Except for what I’m about to tell you, because I need to VENT!
For two and a half blessed years we lived above an elderly woman. Sure, her television was always turned up too loud, but other than that we had zero problems. Several months back she passed away. She lived in the building for 20 years, so the remodel of her place took forever. During this time I became nervous and fretted to my husband. What kind of people will move in? What if they have five screaming children? What if they’re in a rock band and party all night long? What if they have a teenager that practices the tuba two hours a day?
Finally, the apartment was finished and our new neighbors moved in. I won’t bore you with too many details. It’s two couples living together in a two bedroom apartment. They are kind of loud, and I am VERY tired of boyfriend #1’s incredibly loud voice, which he uses, loudly, to talk, incessantly, about nothing. There is a lot of ‘DUUUUUUDE!’ and BRAAAAAH!” when he speaks to boyfriend #2.
But I can live with this. When I’m ready to go to bed I turn on a fan and it drowns them out, at least enough for me to sleep. What I cannot deal with, ladies and gentlemen, is the LAZINESS. What am I talking about? Let me tell you. One of the girls has a small dog. Great, I have two and understand small dogs bark, so I’m not annoyed by their little guy. What I DON’T understand is their inability to walk the 30 feet to the dumpster to throw away the bag of dog mess after they take it for a walk. Instead, they leave it outside their front door. Have I mentioned my incredible sense of smell?

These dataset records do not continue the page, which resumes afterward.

/-- The addresses that the burst in progress reads. -/
def State.dmaReads (s : State) (c : Nat) : List Nat :=
  let d := (s.dch c).desc
  let k := s.dmaLoop c
  (List.range (descCnt d 0)).flatMap fun i0 =>
    (if descOp d = 1 then [] else [descAddr (descSrc d) (descS d) i0 k.1 k.2]) ++
      (if descOp d = 2 then [descAddr (descDst d) (descD d) i0 k.1 k.2] else [])

/-- DMA_RESPONSE (R572, R584): the responses of the burst in progress reach DXB; after the timeout they are discarded (R583), and while a
LUT's synchronisation holds one of its reads there are none (R208). -/
def execDmaResponse (c : Fin 16) (s : State) : Host.Outcome State Fault Refusal :=
  .next (s.when (s.mainUp && decide (s.rd (DMACH_CH_STATUS_STATE c) = 1)) fun s =>
    match (s.dch c).phase with
    | .burst t =>
      let held := s.dxbHeld (s.dmaReads c)
      if s.dmaLate t || held.1 then held.2 else
      let k := s.dmaLoop c
      (held.2.dmaElements c k.1 k.2 (descCnt (s.dch c).desc 0)).2.dmaBurstEnd c
    | _ => s)

/-- No response came to access `j` of element `i0` of the burst in progress, an element making one access for FILL and two else: the
channel halts. A write that no response answers may have been performed, as a free value says (R583, R584, log 46). -/
def State.dmaLost (s : State) (c i0 j : Nat) : State :=
  let d := (s.dch c).desc
  let k := s.dmaLoop c
  let sa := descAddr (descSrc d) (descS d) i0 k.1 k.2
  let da := descAddr (descDst d) (descD d) i0 k.1 k.2
  if descOp d ≠ 1 ∧ j = 0 then s.dmaHalt c sa 1 true false
  else if descOp d = 2 then s.dmaHalt c da 1 true false
  else
    let r := s.freeNat
    (if r.1 % 2 = 0 then r.2 else (r.2.dmaElement c i0 k.1 k.2).2).dmaHalt c da 2 true false

/-- RESP_TIMEOUT expires in a burst (R583, R584): the first of its accesses have been answered, and the next has not; which one, and whether it
is the write-back that follows a last burst without BARRIER, is a free value (log 46). -/
def State.dmaBurstLate (s : State) (c : Nat) : State :=
  let x := s.dch c
  let k := s.dmaLoop c
  let m := if descOp x.desc = 1 then 1 else 2
  let last := decide (descCnt x.desc 1 * descCnt x.desc 2 ≤ x.bursts + 1) && !descBarrier x.desc
  let all := descCnt x.desc 0 * m
  let r := s.freeNat
  let n := r.1 % (all + b2n last)
  let z := r.2.dmaElements c k.1 k.2 (n / m)
  if !z.1 then z.2.dmaBurstEnd c
  else if n = all then z.2.dmaHalt c (s.dmaDescAddr c) 3 true false
  else z.2.dmaLost c (n / m) (n % m)

/-- DMA_RESP_TIMEOUT (R583): no response came within RESP_TIMEOUT to a descriptor read, to an access of a burst, or to the write-back of a
finished descriptor. -/
def execDmaRespTimeout (c : Fin 16) (s : State) : Host.Outcome State Fault Refusal :=
  .next (s.when (s.mainUp && decide (s.rd (DMACH_CH_STATUS_STATE c) = 1)) fun s =>
    match (s.dch c).phase with
    | .fetch t =>
      if s.dmaLate t then let r := s.freeLine; (r.2.dmaGot c r.1).dmaHalt c (s.dmaDescAddr c) 0 true false else s
    | .burst t => if s.dmaLate t then s.dmaBurstLate c else s
    | .done t => if s.dmaLate t then s.dmaHalt c (s.dmaDescAddr c) 3 true false else s
    | _ => s)

/-- Whether a channel has finished its descriptor but for the write-back. -/
def State.dmaDone (s : State) (c : Nat) : Bool := match (s.dch c).phase with | .done _ => true | _ => false

/-- DMA_DESCRIPTOR_DONE (R575, R576): the writes of the descriptor have completed. -/
def execDmaDescriptorDone (c : Fin 16) (s : State) : Host.Outcome State Fault Refusal :=
  .next (s.when (s.mainUp && decide (s.rd (DMACH_CH_STATUS_STATE c) = 1) && s.dmaDone c) fun t => t.dmaFinish c)

/-! ### Raster commands: their fields -/

/-- OP: 0 ROP, 1 REDUCE2, 2 WAIT_LINE. -/
def bltOp (d : List Byte) : Nat := bits (leAt d 0 4) 3 2
/-- Bytes of a pixel. -/
def bltB (d : List Byte) : Nat := 2 ^ bits (leAt d 0 4) 5 4
/-- PAT_MODE. -/
def bltPatMode (d : List Byte) : Nat := bits (leAt d 0 4) 7 6
/-- KEY_MODE. -/
def bltKeyMode (d : List Byte) : Nat := bits (leAt d 0 4) 9 8
/-- ROP code. -/
def bltRop (d : List Byte) : Nat := bits (leAt d 0 4) 23 16

/-- The clipped destination rectangle: first column and row, columns, rows (R592, R599). -/
structure BltRect where
  x : Nat
  y : Nat
  w : Nat
  h : Nat
deriving DecidableEq, Repr

/-- The rectangle that a command draws. -/
def bltRect (d : List Byte) : BltRect :=
  let x := leAt d 20 2
  let y := leAt d 22 2
  let w := leAt d 24 2
  let h := leAt d 26 2
  if (leAt d 0 4).testBit 10 then
    let x0 := max x (leAt d 48 2)
    let y0 := max y (leAt d 50 2)
    ⟨x0, y0, min (x + w) (leAt d 52 2 + 1) - x0, min (y + h) (leAt d 54 2 + 1) - y0⟩
  else ⟨x, y, w, h⟩

/-- Whether the source is read (R593). -/
def bltReadsS (d : List Byte) : Bool :=
  decide (bltOp d = 1) || decide (bltKeyMode d = 1) ||
    [0, 1, 4, 5].any fun i => (bltRop d).testBit i != (bltRop d).testBit (i + 2)
/-- Whether the destination is read (R593). -/
def bltReadsD (d : List Byte) : Bool :=
  decide (bltOp d ≠ 1) && (decide (bltKeyMode d = 2) || [0, 2, 4, 6].any fun i => (bltRop d).testBit i != (bltRop d).testBit (i + 1))

/-- Address of a destination pixel (R591). -/
def bltDst (d : List Byte) (x y : Nat) : Nat := leAt d 8 8 + y * leAt d 16 4 + x * bltB d
/-- Address of a source pixel (R591). -/
def bltSrc (d : List Byte) (x y : Nat) : Nat := leAt d 32 8 + y * leAt d 40 4 + x * bltB d
/-- Source column of a destination column, for a ROP or REDUCE2 command (R592, R598). -/
def bltSrcX (d : List Byte) (x : Nat) : Nat := leAt d 44 2 + (if bltOp d = 1 then 2 else 1) * (x - leAt d 20 2)
/-- Source row of a destination row. -/
def bltSrcY (d : List Byte) (y : Nat) : Nat := leAt d 46 2 + (if bltOp d = 1 then 2 else 1) * (y - leAt d 22 2)

/-- Footprint of the destination. -/
def bltDstFoot (d : List Byte) : Int × Int :=
  let r := bltRect d
  ((bltDst d r.x r.y : Int), (bltDst d (r.x + r.w - 1) (r.y + r.h - 1) + bltB d : Nat) - 1)

/-- Footprint of the source pixels that the rectangle uses. -/
def bltSrcFoot (d : List Byte) : Int × Int :=
  let r := bltRect d
  let k := if bltOp d = 1 then 1 else 0
  ((bltSrc d (bltSrcX d r.x) (bltSrcY d r.y) : Int),
    (bltSrc d (bltSrcX d (r.x + r.w - 1) + k) (bltSrcY d (r.y + r.h - 1) + k) + bltB d : Nat) - 1)

/-- Whether R596 applies: source and destination are one surface, and the source is read. -/
def bltSame (d : List Byte) : Bool :=
  decide (bltOp d = 0 ∧ leAt d 32 8 = leAt d 8 8 ∧ leAt d 40 4 = leAt d 16 4) && bltReadsS d

/-- Whether the command reads a COLOUR pattern. -/
def bltColour (d : List Byte) : Bool := decide (bltOp d = 0 ∧ bltPatMode d = 2)

/-- Whether the command draws nothing, its clipped rectangle being empty. -/
def bltEmpty (d : List Byte) : Bool := decide ((bltRect d).w = 0 ∨ (bltRect d).h = 0)

/-- The error of a command's checks, 0 where it may start (R599). -/
def State.bltCheck (s : State) (d : List Byte) : Nat :=
  let w := leAt d 24 2
  let h := leAt d 26 2
  let pat := leAt d 72 8
  if w = 0 ∨ h = 0 ∨ 16384 < w ∨ 16384 < h ∨ bltOp d = 3 ∨ (bltOp d = 1 ∧ bltB d < 4) then 1
  else if leAt d 8 8 % 8 ≠ 0 ∨ leAt d 16 4 % 8 ≠ 0 ∨ (bltReadsS d ∧ (leAt d 32 8 % 8 ≠ 0 ∨ leAt d 40 4 % 8 ≠ 0)) ∨ (bltColour d ∧ pat % 64 ≠ 0) then 2
  else if bltEmpty d then 0
  else if !s.dxbFoot (leAt d 8 8) (bltDstFoot d) || (bltReadsS d && !s.dxbFoot (leAt d 32 8) (bltSrcFoot d)) ||
      (bltColour d && !s.dxbFoot pat (pat, (pat + 64 * bltB d : Nat) - 1)) then 3
  else if bltReadsS d && !bltSame d && shareByte (bltSrcFoot d) (bltDstFoot d) then 4
  else 0

/-! ### Starting a raster command -/

/-- Read lines for the engine: bytes, poison of each line, address that met a bus error. -/
def State.bltLines (s : State) (a n : Nat) : (List Byte × List Bool × Option Nat) × State :=
  (List.range n).foldl (fun (x : (List Byte × List Bool × Option Nat) × State) i =>
    if x.1.2.2.isSome then x
    else
      let r := x.2.dxbRead (a + i * 64) 64
      ((x.1.1 ++ r.1.data, x.1.2.1 ++ [r.1.poison], if r.1.err then some (a + i * 64) else none), r.2)) (([], [], none), s)

/-- Read one pixel: value, poison, error. -/
def State.bltPixel (s : State) (a b : Nat) : (Nat × Bool × Bool) × State :=
  let r := s.dxbRead a b
  ((leNat r.1.data, r.1.poison, r.1.err), r.2)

Right, so you can imagine how disgusting it is to me when I walk out the door and the smell of dog feces has wafted up – because they are not only too lazy to walk to the dumpster to deposit the mess, they don’t even tie the bag shut!!! Sometimes the poop bags sit outside all night and half the next day. And what pisses me off even more is that they will come and go, but not bend down to pick up the bag and take it with them. One of them PARKS RIGHT NEXT TO THE FREAKING DUMPSTER!!!! How are you gonna walk right by it and not throw in the poop bag??
Whew. I thought this would make me feel better, but I may type in caps for the rest of the day. GRRRRR!